Colin’s letter makes much of the 1988 Carbon dating, perhaps itself a model of pseudo-science, in that carefully designed protocols were ignored, and fundamental principles of representative sampling were set aside. Nevertheless the laboratories involved proceeded with their testing, asserting that their results had 95% confidence limits. The Royal Society may also like to address this issue as an attempt at pseudo-science.
The provenance of the Shroud itself can only be reliably proven to around the year of 1350. Sceptics make much of the D’Arcis memorandum, based on Chevalier’s 1900 study and its English translation by Thurston in 1903. Both men were hostile to the Shroud’s authenticity, and appear to have set out on a deliberate misrepresentation of the value of the memorandum, one writer asserting that Chevalier & Thurston deliberately set out to deceive.

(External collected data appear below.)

-- ==== Sys2Proof/Machine/Registers.lean ====
section
/-!
DEFINITION. The register fields of PF BAR0 (R17, R18): for every register table of the spec one descriptor per
field, under the spec's own field name, with the block's prefix; and the families of fields that a host write can
change, that a read changes, and that are 64-bit counters.
Typed elsewhere in State, and so not here: the mailbox registers (Table 18-3), the accounting sets (Table 17-7),
the group table (Table 13-10), the key store (Table 16-10), RTR_SUB (Table 11-13), partition status (Table 18-22).
-/

namespace Sys2Proof.Machine

/-- R18, Table 1-8: the access types of a register field. -/
inductive Access where
  | ro | rw | wo | w1c | w1s | rc | rwh
  deriving DecidableEq, Repr

/-- One field of a register: the PF BAR0 offset of its 32-bit word (its low word for a 64-bit counter), the lowest bit,
the width, the access type and the reset value of its table. -/
structure Field where
  off : Nat
  lo : Nat
  width : Nat
  acc : Access
  reset : Nat
  deriving DecidableEq, Repr

/-- The key of a field in the register file: its bit address in PF BAR0. -/
def Field.key (f : Field) : Nat := f.off * 32 + f.lo

/-- A family of fields: the first one, and (count, stride) of each index. -/
structure Family where
  first : Field
  strides : List (Nat × Nat)
  deriving DecidableEq, Repr

namespace Reg

/-! Table 2-7: TICK_CONFIG (offset 0x004). -/
def TICK_SYNC_OUT_EN : Field := ⟨0x100004, 22, 1, .rwh, 0⟩
def TICK_SYNC_IN_EN : Field := ⟨0x100004, 21, 1, .rwh, 0⟩
def TICK_MASTER_ELIG : Field := ⟨0x100004, 20, 1, .rwh, 0⟩
def TICK_MASTER_PRIO : Field := ⟨0x100004, 16, 4, .rwh, 0⟩
def TICK_FRAME_SLOTS : Field := ⟨0x100004, 0, 12, .rwh, 320⟩

/-! Table 2-8: TICK_STATUS (offset 0x008). -/
def TICK_NO_STANDBY : Field := ⟨0x100008, 7, 1, .ro, 0⟩
def TICK_FENCED : Field := ⟨0x100008, 6, 1, .ro, 0⟩
def TICK_HOLDOVER : Field := ⟨0x100008, 5, 1, .ro, 0⟩
def TICK_LOCKED : Field := ⟨0x100008, 4, 1, .ro, 0⟩
def TICK_ROLE : Field := ⟨0x100008, 0, 2, .ro, 0⟩

/-! Table 2-9: TICK_MASTER (offset 0x00C). -/
def TICK_GEN : Field := ⟨0x10000C, 24, 8, .ro, 0⟩
def TICK_STANDBY_ID : Field := ⟨0x10000C, 8, 8, .ro, 255⟩
def TICK_MASTER_ID : Field := ⟨0x10000C, 0, 8, .ro, 255⟩

/-! Table 2-10: Frame and slot registers. -/
def TICK_FRAME_LO : Field := ⟨0x100010, 0, 48, .ro, 0⟩
def TICK_SLOT : Field := ⟨0x100018, 0, 12, .ro, 0⟩
def TICK_OFFSET : Field := ⟨0x10001C, 0, 16, .ro, 0⟩
def TICK_OFFSET_MAX : Field := ⟨0x100020, 0, 16, .rc, 0⟩
def TICK_LEN_NEXT : Field := ⟨0x100024, 12, 12, .ro, 320⟩
def TICK_STRETCH : Field := ⟨0x100024, 0, 12, .ro, 0⟩
def TICK_BASE : Field := ⟨0x10002C, 0, 12, .ro, 320⟩

/-! Table 2-11: TICK_EVENT (offset 0x028). -/
def TICK_EV_SYNC_IN_LOST : Field := ⟨0x100028, 7, 1, .w1c, 0⟩
def TICK_EV_FENCE_SEEN : Field := ⟨0x100028, 6, 1, .w1c, 0⟩
def TICK_EV_TAKEOVER : Field := ⟨0x100028, 5, 1, .w1c, 0⟩
def TICK_EV_MASTER_MISS : Field := ⟨0x100028, 4, 1, .w1c, 0⟩
def TICK_EV_NBR_FAULT : Field := ⟨0x100028, 3, 1, .w1c, 0⟩
def TICK_EV_REPLAY : Field := ⟨0x100028, 2, 1, .w1c, 0⟩
def TICK_EV_OVERRUN : Field := ⟨0x100028, 1, 1, .w1c, 0⟩
def TICK_EV_DRIFT_WARN : Field := ⟨0x100028, 0, 1, .w1c, 0⟩

/-! Table 2-12: Counters and link selection. -/
def TICK_ID : Field := ⟨0x100000, 0, 32, .ro, 256⟩
def TICK_EDGE_REJECT_CNT : Field := ⟨0x100030, 0, 64, .ro, 0⟩
def TICK_REPLAY_CNT : Field := ⟨0x100038, 0, 64, .ro, 0⟩
def TICK_OVERRUN_CNT : Field := ⟨0x100040, 0, 64, .ro, 0⟩
def TICK_LATE_ABORT_CNT : Field := ⟨0x100048, 0, 64, .ro, 0⟩
def TICK_LINK_MASK (m : Nat) : Field := ⟨0x100060 + m * 0x4, 0, 32, .rw, 0⟩
def TICK_ALT_UP : Field := ⟨0x10006C, 8, 7, .rw, 127⟩
def TICK_PRIM_UP : Field := ⟨0x10006C, 0, 7, .rw, 127⟩
def TICK_NBR_REJECT (n : Nat) : Field := ⟨0x100100 + n * 0x4, 0, 8, .ro, 0⟩
def TICK_NBR_REJECT_NEG_Y : Field := ⟨0x10012C, 0, 8, .ro, 0⟩

/-! Table 4-5: ROT_STATUS (offset 0x004). -/
def ROT_KAT_FAIL (G : Nat) : Field := ⟨0x10E0004 + (G / 4) * 0x100000 + (G % 4) * 0x1000, 3, 1, .ro, 0⟩
def ROT_KAT_PASS (G : Nat) : Field := ⟨0x10E0004 + (G / 4) * 0x100000 + (G % 4) * 0x1000, 2, 1, .ro, 0⟩
def ROT_BUSY (G : Nat) : Field := ⟨0x10E0004 + (G / 4) * 0x100000 + (G % 4) * 0x1000, 1, 1, .ro, 0⟩
def ROT_FENCED (G : Nat) : Field := ⟨0x10E0004 + (G / 4) * 0x100000 + (G % 4) * 0x1000, 0, 1, .ro, 0⟩

/-! Table 4-6: ROT_ERR (offset 0x008). -/
def ROT_ERR_KAT_FAIL (G : Nat) : Field := ⟨0x10E0008 + (G / 4) * 0x100000 + (G % 4) * 0x1000, 2, 1, .w1c, 0⟩
def ROT_ERR_OVERFLOW (G : Nat) : Field := ⟨0x10E0008 + (G / 4) * 0x100000 + (G % 4) * 0x1000, 1, 1, .w1c, 0⟩
def ROT_ERR_NONFINITE_IN (G : Nat) : Field := ⟨0x10E0008 + (G / 4) * 0x100000 + (G % 4) * 0x1000, 0, 1, .w1c, 0⟩

/-! Table 4-7: Identity, counters and seeds. -/
def ROT_ID (G : Nat) : Field := ⟨0x10E0000 + (G / 4) * 0x100000 + (G % 4) * 0x1000, 0, 32, .ro, 256⟩
def ROT_XFORM_CNT (G : Nat) : Field := ⟨0x10E0010 + (G / 4) * 0x100000 + (G % 4) * 0x1000, 0, 64, .ro, 0⟩
def ROT_BUSY_CNT (G : Nat) : Field := ⟨0x10E0018 + (G / 4) * 0x100000 + (G % 4) * 0x1000, 0, 64, .ro, 0⟩
def ROT_SEED_VALID (G : Nat) : Field := ⟨0x10E0020 + (G / 4) * 0x100000 + (G % 4) * 0x1000, 0, 64, .rwh, 0⟩
def ROT_SEED_LO (G : Nat) (j : Nat) : Field := ⟨0x10E0100 + (G / 4) * 0x100000 + (G % 4) * 0x1000 + j * 0x8, 0, 32, .rwh, 0⟩
def ROT_SEED_HI (G : Nat) (j : Nat) : Field := ⟨0x10E0104 + (G / 4) * 0x100000 + (G % 4) * 0x1000 + j * 0x8, 0, 32, .rwh, 0⟩

/-! Table 5-9: Stack-level BDU registers (base 0x0C_0000). -/
def BDU_ID (n : Nat) : Field := ⟨0x10C0000 + n * 0x100000, 0, 32, .ro, 256⟩
def BDU_CE_EVENT_LIMIT (n : Nat) : Field := ⟨0x10C0004 + n * 0x100000, 8, 8, .rw, 16⟩
def BDU_CE_EVENT_EN (n : Nat) : Field := ⟨0x10C0004 + n * 0x100000, 0, 1, .rw, 1⟩
def BDU_REFRESH_PHASE (n : Nat) : Field := ⟨0x10C0008 + n * 0x100000, 0, 12, .ro, 0⟩

/-! Table 5-10: BDU_DIE_STATUS (die base + 0x000). -/
def BDU_DIE_FENCED (d : Nat) : Field := ⟨0x10C1000 + (d / 12) * 0x100000 + (d % 12) * 0x100, 16, 16, .ro, 0⟩
def BDU_DIE_BUSY (d : Nat) : Field := ⟨0x10C1000 + (d / 12) * 0x100000 + (d % 12) * 0x100, 0, 16, .ro, 0⟩

/-! Table 5-11: BDU_DIE_ERR (die base + 0x004). -/
def BDU_ERR_WATCHDOG (d : Nat) : Field := ⟨0x10C1004 + (d / 12) * 0x100000 + (d % 12) * 0x100, 5, 1, .w1c, 0⟩
def BDU_ERR_TSV_FAIL (d : Nat) : Field := ⟨0x10C1004 + (d / 12) * 0x100000 + (d % 12) * 0x100, 4, 1, .w1c, 0⟩
def BDU_ERR_TSV_RETRY (d : Nat) : Field := ⟨0x10C1004 + (d / 12) * 0x100000 + (d % 12) * 0x100, 3, 1, .w1c, 0⟩
def BDU_ERR_ARF_PARITY (d : Nat) : Field := ⟨0x10C1004 + (d / 12) * 0x100000 + (d % 12) * 0x100, 2, 1, .w1c, 0⟩
def BDU_ERR_ECC_UE (d : Nat) : Field := ⟨0x10C1004 + (d / 12) * 0x100000 + (d % 12) * 0x100, 1, 1, .w1c, 0⟩
def BDU_ERR_ECC_CE (d : Nat) : Field := ⟨0x10C1004 + (d / 12) * 0x100000 + (d % 12) * 0x100, 0, 1, .w1c, 0⟩

/-! Table 5-12: Error address and counters (die base). -/
def BDU_DIE_ERR_ADDR_LO (d : Nat) : Field := ⟨0x10C1008 + (d / 12) * 0x100000 + (d % 12) * 0x100, 0, 32, .ro, 0⟩
def BDU_DIE_ERR_BG (d : Nat) : Field := ⟨0x10C100C + (d / 12) * 0x100000 + (d % 12) * 0x100, 16, 4, .ro, 0⟩
def BDU_DIE_ERR_ADDR_HI (d : Nat) : Field := ⟨0x10C100C + (d / 12) * 0x100000 + (d % 12) * 0x100, 0, 16, .ro, 0⟩
def BDU_DIE_CE_CNT (d : Nat) : Field := ⟨0x10C1010 + (d / 12) * 0x100000 + (d % 12) * 0x100, 0, 64, .ro, 0⟩
def BDU_DIE_UE_CNT (d : Nat) : Field := ⟨0x10C1018 + (d / 12) * 0x100000 + (d % 12) * 0x100, 0, 64, .ro, 0⟩
def BDU_DIE_TSV_RETRY_CNT (d : Nat) : Field := ⟨0x10C1020 + (d / 12) * 0x100000 + (d % 12) * 0x100, 0, 64, .ro, 0⟩
def BDU_DIE_BEAT_CNT (d : Nat) : Field := ⟨0x10C1028 + (d / 12) * 0x100000 + (d % 12) * 0x100, 0, 64, .ro, 0⟩
def BDU_DIE_BUSY_CNT (d : Nat) : Field := ⟨0x10C1030 + (d / 12) * 0x100000 + (d % 12) * 0x100, 0, 64, .ro, 0⟩
def BDU_DIE_REFRESH_STALL_CNT (d : Nat) : Field := ⟨0x10C1038 + (d / 12) * 0x100000 + (d % 12) * 0x100, 0, 64, .ro, 0⟩
def BDU_DIE_SHARED_BEAT_CNT (d : Nat) : Field := ⟨0x10C1040 + (d / 12) * 0x100000 + (d % 12) * 0x100, 0, 64, .ro, 0⟩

Nevertheless various attempts have been made in the quest for an earlier provenance, many of them however questioned by various scholars in Byzantine history, who appeared to have succumbed to the peril of paying too much attention of heeding “received wisdom” in their discipline, yet another example of a cultural bias and atagonism to authenticity of the relic.
Whether an objective response might be expected from the Royal Society is moot. It is no doubt not less susceptible to the personal biases of its members than any other human institution, as was the Paris Academy of Sciences in 1905. The following extract on Sir Paul Nurse may be of interest.
“Nurse criticized the potential Republican candidates for the US presidential nomination for opposing the teaching of natural selection, stem cell research on cell lines from human embryos, and anthropogenic climate change; he blamed scientists in part for not speaking up. He was alarmed that this could happen in the U.S., a world leader in science, “the home of Benjamin Franklin, Richard Feynman and Jim Watson.”
“One problem, Nurse said, was “treating scientific discussion as if it were political debate,” using rhetorical tricks rather than logic. Another problem was science teaching in the schools, which does not teach citizens how to discuss science, and is compromised by religious schools, even in the United Kingdom.”
“We need to emphasize why the scientific process is such a reliable generator of knowledge with its respect for evidence, for skepticism, for consistency of approach, for the constant testing of ideas,” wrote Nurse.
“Finally, scientific leaders “have a responsibility to expose the bunkum,” said Nurse. They should take on politicians, and expose nonsense during elections”
Seems like the Shroud of Turin really keeps Colin Berry up at night.
Tony; “Seems like the Shroud of Turin really keeps Colin Berry up at night.”
…OR probably because the wifey has him sleeping on the couch, for scorching-up all her fine linen ;-)
I think he might be in a war with his heart.
While I would never cal Darwin a “luminary”, his idea is very interesting.